Stored data entries
====================
def F.CAM_TAP_DECIM (p : Nat) : Field := fld (0x090 + p) 0x1C8 8 8 .rw 1 (.range 1 255) false false
def F.CAM_TAP_SLOTS (p : Nat) : Field := fld (0x090 + p) 0x1C8 4 4 .rw 0 .any false false
def F.CAM_TAP_MODE (p : Nat) : Field := fld (0x090 + p) 0x1C8 0 2 .rw 0 (.range 0 2) false false
/-- R195: `CAM.TAP` (pages 0x090 to 0x097, offset 0x1C8, 32 bits). -/
def R.CAM_TAP : Reg := ⟨0x090, 0x097, 0x1C8, 1, 0, 32,
  fun p _ => [F.CAM_TAP_DECIM p, F.CAM_TAP_SLOTS p, F.CAM_TAP_MODE p]⟩

def F.CAM_TAP_BASE_ADDR (p : Nat) : Field := fld (0x090 + p) 0x1D0 16 20 .rw 0 .any false false
/-- R195: `CAM.TAP_BASE` (pages 0x090 to 0x097, offset 0x1D0, 64 bits). -/
def R.CAM_TAP_BASE : Reg := ⟨0x090, 0x097, 0x1D0, 1, 0, 64,
  fun p _ => [F.CAM_TAP_BASE_ADDR p]⟩

def F.CAM_TEST_VALUE (p : Nat) : Field := fld (0x090 + p) 0x1D8 20 12 .rw 0 .any false false
def F.CAM_TEST_CRC_ERR (p : Nat) : Field := fld (0x090 + p) 0x1D8 5 1 .rw 0 .any false false
def F.CAM_TEST_ECC_1BIT (p : Nat) : Field := fld (0x090 + p) 0x1D8 4 1 .rw 0 .any false false
def F.CAM_TEST_PATTERN (p : Nat) : Field := fld (0x090 + p) 0x1D8 0 2 .rw 0 .any false false
/-- R195: `CAM.TEST` (pages 0x090 to 0x097, offset 0x1D8, 32 bits). -/
def R.CAM_TEST : Reg := ⟨0x090, 0x097, 0x1D8, 1, 0, 32,
  fun p _ => [F.CAM_TEST_VALUE p, F.CAM_TEST_CRC_ERR p, F.CAM_TEST_ECC_1BIT p, F.CAM_TEST_PATTERN p]⟩

def F.CAM_LAST_GENERIC_DT (p : Nat) : Field := fld (0x090 + p) 0x1DC 16 6 .ro 0 .any false false
def F.CAM_LAST_GENERIC_VALUE (p : Nat) : Field := fld (0x090 + p) 0x1DC 0 16 .ro 0 .any false false
/-- R195: `CAM.LAST_GENERIC` (pages 0x090 to 0x097, offset 0x1DC, 32 bits). -/
def R.CAM_LAST_GENERIC : Reg := ⟨0x090, 0x097, 0x1DC, 1, 0, 32,
  fun p _ => [F.CAM_LAST_GENERIC_DT p, F.CAM_LAST_GENERIC_VALUE p]⟩

def F.CAM_STATS_FRAME_FRAME (p : Nat) : Field := fld (0x090 + p) 0x1E0 0 32 .ro 0 .any false false
/-- R195: `CAM.STATS_FRAME` (pages 0x090 to 0x097, offset 0x1E0, 32 bits). -/
def R.CAM_STATS_FRAME : Reg := ⟨0x090, 0x097, 0x1E0, 1, 0, 32,
  fun p _ => [F.CAM_STATS_FRAME_FRAME p]⟩

def F.CAM_STATS_MEAN_SET_ID (p : Nat) : Field := fld (0x090 + p) 0x1E4 16 8 .ro 0xFF .any false false
def F.CAM_STATS_MEAN_MEAN (p : Nat) : Field := fld (0x090 + p) 0x1E4 0 16 .ro 0 .any false false
/-- R195: `CAM.STATS_MEAN` (pages 0x090 to 0x097, offset 0x1E4, 32 bits). -/
def R.CAM_STATS_MEAN : Reg := ⟨0x090, 0x097, 0x1E4, 1, 0, 32,
  fun p _ => [F.CAM_STATS_MEAN_SET_ID p, F.CAM_STATS_MEAN_MEAN p]⟩

def F.CAM_STATS_SAT_COUNT (p : Nat) : Field := fld (0x090 + p) 0x1E8 0 32 .ro 0 .any false false
/-- R195: `CAM.STATS_SAT` (pages 0x090 to 0x097, offset 0x1E8, 32 bits). -/
def R.CAM_STATS_SAT : Reg := ⟨0x090, 0x097, 0x1E8, 1, 0, 32,
  fun p _ => [F.CAM_STATS_SAT_COUNT p]⟩

def F.CAM_COUNT_COUNT (p : Nat) (i : Nat) : Field := fld (0x090 + p) (0x300 + 4 * i) 0 32 .rc 0 .any false false
/-- R195: `CAM.COUNT` (pages 0x090 to 0x097, offset 0x300 and 14 more at stride 4, 32 bits). -/
def R.CAM_COUNT : Reg := ⟨0x090, 0x097, 0x300, 15, 4, 32,
  fun p i => [F.CAM_COUNT_COUNT p i]⟩

def F.CAM_I2C_CFG_STRETCH_MS (p : Nat) : Field := fld (0x090 + p) 0x200 8 8 .rw 10 (.range 1 255) false false
def F.CAM_I2C_CFG_SPEED (p : Nat) : Field := fld (0x090 + p) 0x200 0 2 .rw 0 (.range 0 2) false true
/-- R196: `CAM.I2C_CFG` (pages 0x090 to 0x097, offset 0x200, 32 bits). -/
def R.CAM_I2C_CFG : Reg := ⟨0x090, 0x097, 0x200, 1, 0, 32,
  fun p _ => [F.CAM_I2C_CFG_STRETCH_MS p, F.CAM_I2C_CFG_SPEED p]⟩

def F.CAM_I2C_CMD_BUSY (p : Nat) : Field := fld (0x090 + p) 0x204 31 1 .ro 0 .any false false
def F.CAM_I2C_CMD_BUS (p : Nat) : Field := fld (0x090 + p) 0x204 24 1 .rw 0 .any false false
def F.CAM_I2C_CMD_ADDR (p : Nat) : Field := fld (0x090 + p) 0x204 17 7 .rw 0 .any false false
def F.CAM_I2C_CMD_WLEN (p : Nat) : Field := fld (0x090 + p) 0x204 12 4 .rw 0 (.range 0 8) false false
def F.CAM_I2C_CMD_RLEN (p : Nat) : Field := fld (0x090 + p) 0x204 8 4 .rw 0 (.range 0 8) false false
/-- R196: `CAM.I2C_CMD` (pages 0x090 to 0x097, offset 0x204, 32 bits). -/
def R.CAM_I2C_CMD : Reg := ⟨0x090, 0x097, 0x204, 1, 0, 32,
  fun p _ => [F.CAM_I2C_CMD_BUSY p, F.CAM_I2C_CMD_BUS p, F.CAM_I2C_CMD_ADDR p, F.CAM_I2C_CMD_WLEN p, F.CAM_I2C_CMD_RLEN p]⟩

def F.CAM_I2C_DATA_DATA (p : Nat) : Field := fld (0x090 + p) 0x208 0 64 .rw 0 .any false false
/-- R196: `CAM.I2C_DATA` (pages 0x090 to 0x097, offset 0x208, 64 bits). -/
def R.CAM_I2C_DATA : Reg := ⟨0x090, 0x097, 0x208, 1, 0, 64,
  fun p _ => [F.CAM_I2C_DATA_DATA p]⟩

def F.CAM_I2C_STATUS_CODE (p : Nat) : Field := fld (0x090 + p) 0x210 0 3 .ro 0 .any false false
/-- R196: `CAM.I2C_STATUS` (pages 0x090 to 0x097, offset 0x210, 32 bits). -/
def R.CAM_I2C_STATUS : Reg := ⟨0x090, 0x097, 0x210, 1, 0, 32,
  fun p _ => [F.CAM_I2C_STATUS_CODE p]⟩

def F.IPP_MODE_MODE (p : Nat) : Field := fld (0x098 + p) 0x100 4 2 .rw 2 (.range 0 2) false false
def F.IPP_MODE_PORT (p : Nat) : Field := fld (0x098 + p) 0x100 0 3 .rw 0 .any false false
/-- R197: `IPP.MODE` (pages 0x098 to 0x099, offset 0x100, 32 bits). -/
def R.IPP_MODE : Reg := ⟨0x098, 0x099, 0x100, 1, 0, 32,
  fun p _ => [F.IPP_MODE_MODE p, F.IPP_MODE_PORT p]⟩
====================
• DIRECTIONS FOR THIS TASK:
Taking the records above, retype every line from the one with "fun p _ => [F.CAM_TEST_VALUE" down to the one with "fun p _ => [F.CAM_STATS_FRAME_FRAME p]⟩", exactly and with nothing else.

• SOLUTION FOR THIS TASK:
  fun p _ => [F.CAM_TEST_VALUE p, F.CAM_TEST_CRC_ERR p, F.CAM_TEST_ECC_1BIT p, F.CAM_TEST_PATTERN p]⟩

def F.CAM_LAST_GENERIC_DT (p : Nat) : Field := fld (0x090 + p) 0x1DC 16 6 .ro 0 .any false false
def F.CAM_LAST_GENERIC_VALUE (p : Nat) : Field := fld (0x090 + p) 0x1DC 0 16 .ro 0 .any false false
/-- R195: `CAM.LAST_GENERIC` (pages 0x090 to 0x097, offset 0x1DC, 32 bits). -/
def R.CAM_LAST_GENERIC : Reg := ⟨0x090, 0x097, 0x1DC, 1, 0, 32,
  fun p _ => [F.CAM_LAST_GENERIC_DT p, F.CAM_LAST_GENERIC_VALUE p]⟩

def F.CAM_STATS_FRAME_FRAME (p : Nat) : Field := fld (0x090 + p) 0x1E0 0 32 .ro 0 .any false false
/-- R195: `CAM.STATS_FRAME` (pages 0x090 to 0x097, offset 0x1E0, 32 bits). -/
def R.CAM_STATS_FRAME : Reg := ⟨0x090, 0x097, 0x1E0, 1, 0, 32,
  fun p _ => [F.CAM_STATS_FRAME_FRAME p]⟩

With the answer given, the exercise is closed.